** What you should do **
Word for word, restate the entries below from their first line through the line that contains "let vst (step".

** Source material **
=======

-- ==== Sys2Proof/Machine/Frame.lean ====
section
/-! DEFINITION. The frame generator, the sag throttle and the ledger (03): epoch advance after a stop, the divider in
force, and how queued work is charged. -/

namespace Sys2Proof.Machine

abbrev Out := Host.Outcome State Fault Refusal

/-! The sag throttle. Held conditions: 0 Tj135, 1 Tj145, 2 V785, 3 V770, 4 V755, 5 VST 0.25, 6 VST 0.125,
7, 8, 9 TEST_DHW = 1, 2, 3. A held condition's count is 0 while it has been present in the frame under way, else 1 more than
the whole frames that it has been absent; releasedMark says that its 256th absent frame ends. -/

/-- The count of a condition whose 256th frame of absence ends with the frame under way (R66). -/
def releasedMark : Nat := 1000

/-- The divider code a condition demands (Table: Hardware demand). -/
def condDemand (i : Nat) : Nat :=
  if i = 4 ∨ i = 9 then 3 else if i = 1 ∨ i = 3 ∨ i = 6 ∨ i = 8 then 2 else 1

/-- A guard-band condition (Table: Hardware demand; TEST_DHW). -/
def condGuard (i : Nat) : Bool := decide (3 ≤ i)

/-- Whether a condition is present now (R64). -/
def condNow (s : State) (i : Nat) : Bool :=
  let vsg : Int := Int.ofNat (crf s 0x64 8 4)
  let vst (step : Int) : Bool := dyLt (pubd s 1) (Int.ofNat (vmin s) * 100 + vsg * step)
  if i = 0 then !dyLt (pubd s 15) 135000 else if i = 1 then !dyLt (pubd s 15) 145000
  else if i = 2 then decide (1 ≤ s.fr.vdd) else if i = 3 then decide (2 ≤ s.fr.vdd) else if i = 4 then decide (3 ≤ s.fr.vdd)
  else if i = 5 then vst 250 else if i = 6 then vst 125
  else s.top.state = .service && crf s 0x64 12 2 == i - 6

/-- The conditions present now. -/
def condsNow (s : State) : List Nat := (List.range 10).filter (condNow s)

/-- The conditions held: each until the boundary that ends its 256th frame of absence (R66). -/
def heldConds (s : State) : List Nat := s.fr.held.map (·.1)

/-- D_hw as a code (R64). -/
def dHw (s : State) : Nat := (heldConds s).foldl (fun a i => max a (condDemand i)) 0

/-- GUARD_BAND (R64). -/
def guardBand (s : State) : Bool := (heldConds s).any condGuard

/-- CEIL, FLOOR and F_eff as codes (R65). -/
def ceilCode (s : State) : Nat := crf s 0x64 0 2
def floorCode (s : State) : Nat := crf s 0x64 4 2
def fEff (s : State) : Nat := max (floorCode s) (ceilCode s)

/-- The divider that R65 gives, as a code. -/
def divRule (s : State) : Nat :=
  if guardBand s then max (dHw s) (ceilCode s) else max (ceilCode s) (min (dHw s) (fEff s))

/-- Conditions present join the held list, with their release count at 0. -/
def holdConds (s : State) : State :=
  let held := (condsNow s).foldl (fun h i => Sparse.put (fun _ => 300) h i 0) s.fr.held
  { s with fr := { s.fr with held := held } }

/-- An override episode begins, goes on or ends (R67). -/
def overrideEpisode (s : State) : State :=
  if guardBand s && decide (fEff s < dHw s) then
    if s.fr.inEpisode then s
    else
      let vgb := (heldConds s).any fun i => i == 3 || i == 4
      let sgb := (heldConds s).any fun i => i == 5 || i == 6
      let thm := (heldConds s).any fun i => i == 0 || i == 1
      tally 0x0A 1 (BitVec.ofNat 32 (dHw s + 4 * fEff s + 16 * b2n vgb + 32 * b2n sgb + 64 * b2n thm))
        { s with fr := { s.fr with polOvr := true, ovrCount := satInc 0xFFFF s.fr.ovrCount, inEpisode := true } }
  else { s with fr := { s.fr with inEpisode := false } }

/-- The ticks a running Hive resource still needs grow with the divider (R57): at tick t, work charged beyond t runs on
at the new divider. -/
def stretch (res tick d0 d1 : Nat) (s : State) : State :=
  let ended := tick - reserveOf s.top.state res
  let left := (acctOf s res).usedNow - ended
  spend res (left * (2 ^ (d1 - d0) - 1)) s

/-- A rise of D in mid-frame (R66). -/
def riseNow (tick : Nat) (s : State) : State :=
  let d := divRule s
  if s.fr.div < d then
    let s1 := stretch 10 tick s.fr.div d (stretch 9 tick s.fr.div d s)
    { s1 with fr := { s1.fr with div := d } }
  else s

/-- VDD_CORE_DROOP: the demand rises at once (R64, R66, R67). -/
def vddDroop (level tick : Nat) (s : State) : State :=
  if powered s then overrideEpisode (riseNow tick (holdConds { s with fr := { s.fr with vdd := max s.fr.vdd level } }))
  else s

/-- A write of TEST_DHW: its demand is present from this moment (R64, THROTTLE_CTRL), at a tick of the frame that the write
does not tell. -/
def testDemand (s : State) : State :=
  if powered s then
    let s1 := overrideEpisode (riseNow (Config.writeTick s.free % 100) (holdConds s))
    { s1 with free := s1.free + 1 }
  else s

/-- THROTTLE_RELEASE: the 256th consecutive frame without a held condition is under way; the condition is released, and D and
D_hw with it, at the boundary that ends the frame (R66). -/
def throttleRelease (s : State) : State :=
  let seen := condsNow s
  { s with fr := { s.fr with held := s.fr.held.map fun p =>
      if p.2 = 256 && !seen.contains p.1 then (p.1, releasedMark) else p } }

/-- The frame that ends: a held condition that it held begins its count of absent frames anew, the others count on (R66). -/
def throttleCount (s : State) : State :=
  let seen := condsNow s
  let held := s.fr.held.map fun p =>
    if seen.contains p.1 || p.2 == 0 then (p.1, 1) else (p.1, if p.2 = releasedMark then releasedMark else min 256 (p.2 + 1))
  { s with fr := { s.fr with held := held } }

/-- Work that a Hive resource carries into a frame runs on at the new divider (R57). -/
def carryStretch (res d0 d1 : Nat) (s : State) : State :=
  spend res ((acctOf s res).usedNow * (2 ^ (d1 - d0) - 1)) s

/-- Step 3 of R47: the conditions of the new frame are held, those that were released go, and D takes its rule's value; a rise
makes a condition that was being released wait again, and stretches what the Hive resources carry (R57, R66, 03 Edges). -/
def throttleBoundary (s : State) : State :=
  let s1 := holdConds s
  let gone := { s1 with fr := { s1.fr with held := s1.fr.held.filter fun p => p.2 != releasedMark } }
  let s2 := if s1.fr.div < divRule gone then
      { s1 with fr := { s1.fr with held := s1.fr.held.map fun p => if p.2 = releasedMark then (p.1, 1) else p } }
    else gone
  let d := divRule s2
  let s3 := if s2.fr.div < d then carryStretch 10 s2.fr.div d (carryStretch 9 s2.fr.div d s2) else s2
  overrideEpisode { s3 with fr := { s3.fr with div := d } }

/-! The ledger. -/

/-- The ticks an item costs when it is considered (R54). -/
def itemCost (s : State) (it : Item) : Nat :=
  if it.cycles = 0 then it.cost else ceilDiv (it.cycles * 2 ^ s.fr.div) 20

/-- What happens to an item that is considered (Table: Ledger decisions): none, it waits; some k, k ticks are admitted;
refused. -/
inductive Decision where
  | whole | part (ticks : Nat) | later | refuse
  deriving DecidableEq, Repr

/-- Table: Ledger decisions. -/
def ledgerDecide (cost gran r b : Nat) : Decision :=
  if cost ≤ r then .whole
  else if gran ≠ 0 then
    if gran ≤ r then .part (r / gran * gran) else if gran ≤ b then .later else .refuse
  else if cost ≤ b then .later else .refuse

/-- The part of an item that is left after k ticks. -/
def afterTicks (s : State) (it : Item) (k : Nat) : Item :=
  if it.cycles = 0 then { it with cost := it.cost - k } else { it with cycles := it.cycles - k * 20 / 2 ^ s.fr.div }

/-- A counter of an account moves. -/
def bumpAcct (res : Nat) (f : Acct → Acct) (s : State) : State := modAcct res f s

/-- An item is considered: the state after it, and the item if it still waits (R55). -/
def consider (it : Item) (s : State) : State × Option Item :=
  let c := itemCost s it
  match ledgerDecide c it.gran (ledLeft s it.res) (budget s it.res) with
  | .whole => let s1 := spend it.res c s; ({ s1 with fr := { s1.fr with done := s1.fr.done ++ [it] } }, none)
  | .part k => (bumpAcct it.res (fun a => { a with splits := satInc 0xFFFF a.splits }) (spend it.res k s), some (afterTicks s it k))
  | .later => (s, some it)
  | .refuse =>
    (tally 0x08 1 (BitVec.ofNat 32 (it.res + c % 2 ^ 24 * 256))
      (bumpAcct it.res (fun a => { a with refusals := satInc 0xFFFF a.refusals }) s), none)

/-- The queue is considered in order; an item that waits blocks the items behind it on its resource (R56). -/
def considerAll : List Item → List Nat → State → State × List Item
  | [], _, s => (s, [])
  | it :: q, blocked, s =>
    if blocked.contains it.res then
      let r := considerAll q blocked s
      (r.1, it :: r.2)
    else
      match consider it s with
      | (s1, none) => considerAll q blocked s1
      | (s1, some it1) =>
        let r := considerAll q (it1.res :: blocked) s1
        (r.1, it1 :: r.2)

/-- An item joins its resource's queue and, with nothing ahead of it, is considered at once (R55). -/
def queueItem (it : Item) (s : State) : State :=
  if s.fr.queue.any (fun i => i.res == it.res) then { s with fr := { s.fr with queue := s.fr.queue ++ [it] } }
  else
    match consider it s with
    | (s1, none) => s1
    | (s1, some it1) => { s1 with fr := { s1.fr with queue := s1.fr.queue ++ [it1] } }

/-- The first item of a resource whose ticks are all spent leaves the list of ended work: work of one resource ends in its queue's
order (R56). -/
def takeDone (w : Work) (s : State) : Option State :=
  match s.fr.done.find? (fun i => decide (i.work = w)) with
  | some i =>
    match s.fr.done.find? (fun j => j.res == i.res) with
    | some j => if j.work = w then some { s with fr := { s.fr with done := s.fr.done.erase j } } else none
    | none => none
  | none => none

/-- Queued and ended items of a kind are withdrawn. -/
def dropWork (p : Work → Bool) (s : State) : State :=
  { s with fr := { s.fr with
      queue := s.fr.queue.filter fun i => !p i.work
      done := s.fr.done.filter fun i => !p i.work } }

/-- Whether an item of a kind is queued or has ended. -/
def hasWork (s : State) (w : Work) : Bool :=
  s.fr.queue.any (fun i => decide (i.work = w)) || s.fr.done.any (fun i => decide (i.work = w))

/-- An account at a boundary (R55, R57, R60): b is the budget of the frame that ends. Only the Hive resources carry. USED_LAST
takes every tick charged in the frame, those that become carry among them; a carry that carries again is one overrun, counted
when it first crossed a boundary (DEDUCED, log entry 21). -/
def closeAcct (hive : Bool) (b : Nat) (a : Acct) : Acct :=
  let last := min 255 a.usedNow
  let excess := if hive then a.usedNow - b else 0
  { a with
    usedLast := last
    usedMax := max a.usedMax last
    usedNow := excess
    carry := min 0xFFFF excess
    overruns := if 0 < excess ∧ a.carry ≤ b then satInc 0xFFFF a.overruns else a.overruns }

/-- The frame that ends is closed: used and carried ticks are recorded, with the budgets of its state. -/
def ledgerClose (st : DevState) (s : State) : State :=
  (List.range 16).foldl (fun s r => modAcct r (closeAcct (r == 9 || r == 10) (100 - reserveOf st r)) s) s

/-- Step 4 of R47: the ledger opens and considers the queue; in the last H-SEAL frame it admits no Hive item (R239). -/
def ledgerOpen (s : State) : State :=
  let r := considerAll s.fr.queue (if sealLast s then [9, 10] else []) { s with fr := { s.fr with queue := [] } }
  { r.1 with fr := { r.1.fr with queue := r.2 ++ r.1.fr.queue } }

/-- A work item of a core that asks for the new frame joins its resource's queue (R54, R55). A halted or unpowered core submits
none, nor does an extension that no activation runs (R327). -/
def submitTask (s : State) (t : HiveTask) : State :=
  let onB := t.core || t.ext
  let core := if onB then s.hive.b else s.hive.a
  if core.inReset || core.halted || quiesced s || (t.ext && s.hive.extSince.isNone) then s
  else if t.ext then queueItem ⟨10, 0, max 1 t.gran, t.cycles, .extension⟩ s
  else queueItem ⟨if onB then 10 else 9, 0, t.gran, t.cycles, .hiveTask onB⟩ s

/-- The firmware's items join the queues, and the extension's behind them (R327). -/
def submitTasks (ts : List HiveTask) (s : State) : State :=
  (ts.filter (fun t => !t.ext) ++ ts.filter (fun t => t.ext)).foldl submitTask s

/-- Ended firmware items need nothing more of the ledger. -/
def reapTasks (s : State) : State :=
  { s with fr := { s.fr with done := s.fr.done.filter fun i => match i.work with | .hiveTask _ => false | .extension => false | _ => true } }

/-- Queued Hive items that have not started are discarded as the HIVE island powers off (03 Edges). -/
def dropHiveItems (s : State) : State :=
  { s with fr := { s.fr with queue := s.fr.queue.filter fun i => !(i.res == 9 || i.res == 10) } }

/-! The frame generator. -/

/-- The generator stops: the stop is measured from here (R49). -/
def stopFrames (s : State) : State :=
  { s with fr := { s.fr with running := false, stopTick := s.scout.freeTicks } }

/-- The generator restarts with a boundary: EPOCH takes 1 and the stopped time (R49), GAP_SEC the stopped seconds, and the
F-class shadows that AON kept come into force (R40, R47), with Scout's publication (R168). -/
def startFrames (s0 : State) : State :=
  let s := publish s0
  let t := s.scout.freeTicks - s.fr.stopTick
  let n := t * 250000 + s.fr.rem
  { s with
    conf := { s.conf with cur := s.conf.shadow }
    fr := { s.fr with
      running := true
      epoch := s.fr.epoch + BitVec.ofNat 48 (1 + n / 32768)
      rem := n % 32768
      gapSec := min 0xFFFFFFFF (t / 32768) } }

/-- REF_LOSS: the backup oscillator takes over (R52). -/
def refLossNow (s : State) : State :=
  if powered s && !s.fr.refLoss then
    tally 0x09 1 0 { s with fr := { s.fr with refLoss := true, refLossCnt := satInc 255 s.fr.refLossCnt } }
  else s

/-! One definition per command. -/

def execVddCoreDroop (level tick : Nat) (s : State) : Out := .next (vddDroop level tick s)
def execThrottleRelease (s : State) : Out := .next (throttleRelease s)

end Sys2Proof.Machine
end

=======

** Reply **
-- ==== Sys2Proof/Machine/Frame.lean ====
section
/-! DEFINITION. The frame generator, the sag throttle and the ledger (03): epoch advance after a stop, the divider in
force, and how queued work is charged. -/

namespace Sys2Proof.Machine

abbrev Out := Host.Outcome State Fault Refusal

/-! The sag throttle. Held conditions: 0 Tj135, 1 Tj145, 2 V785, 3 V770, 4 V755, 5 VST 0.25, 6 VST 0.125,
7, 8, 9 TEST_DHW = 1, 2, 3. A held condition's count is 0 while it has been present in the frame under way, else 1 more than
the whole frames that it has been absent; releasedMark says that its 256th absent frame ends. -/

/-- The count of a condition whose 256th frame of absence ends with the frame under way (R66). -/
def releasedMark : Nat := 1000

/-- The divider code a condition demands (Table: Hardware demand). -/
def condDemand (i : Nat) : Nat :=
  if i = 4 ∨ i = 9 then 3 else if i = 1 ∨ i = 3 ∨ i = 6 ∨ i = 8 then 2 else 1

/-- A guard-band condition (Table: Hardware demand; TEST_DHW). -/
def condGuard (i : Nat) : Bool := decide (3 ≤ i)

/-- Whether a condition is present now (R64). -/
def condNow (s : State) (i : Nat) : Bool :=
  let vsg : Int := Int.ofNat (crf s 0x64 8 4)
  let vst (step : Int) : Bool := dyLt (pubd s 1) (Int.ofNat (vmin s) * 100 + vsg * step)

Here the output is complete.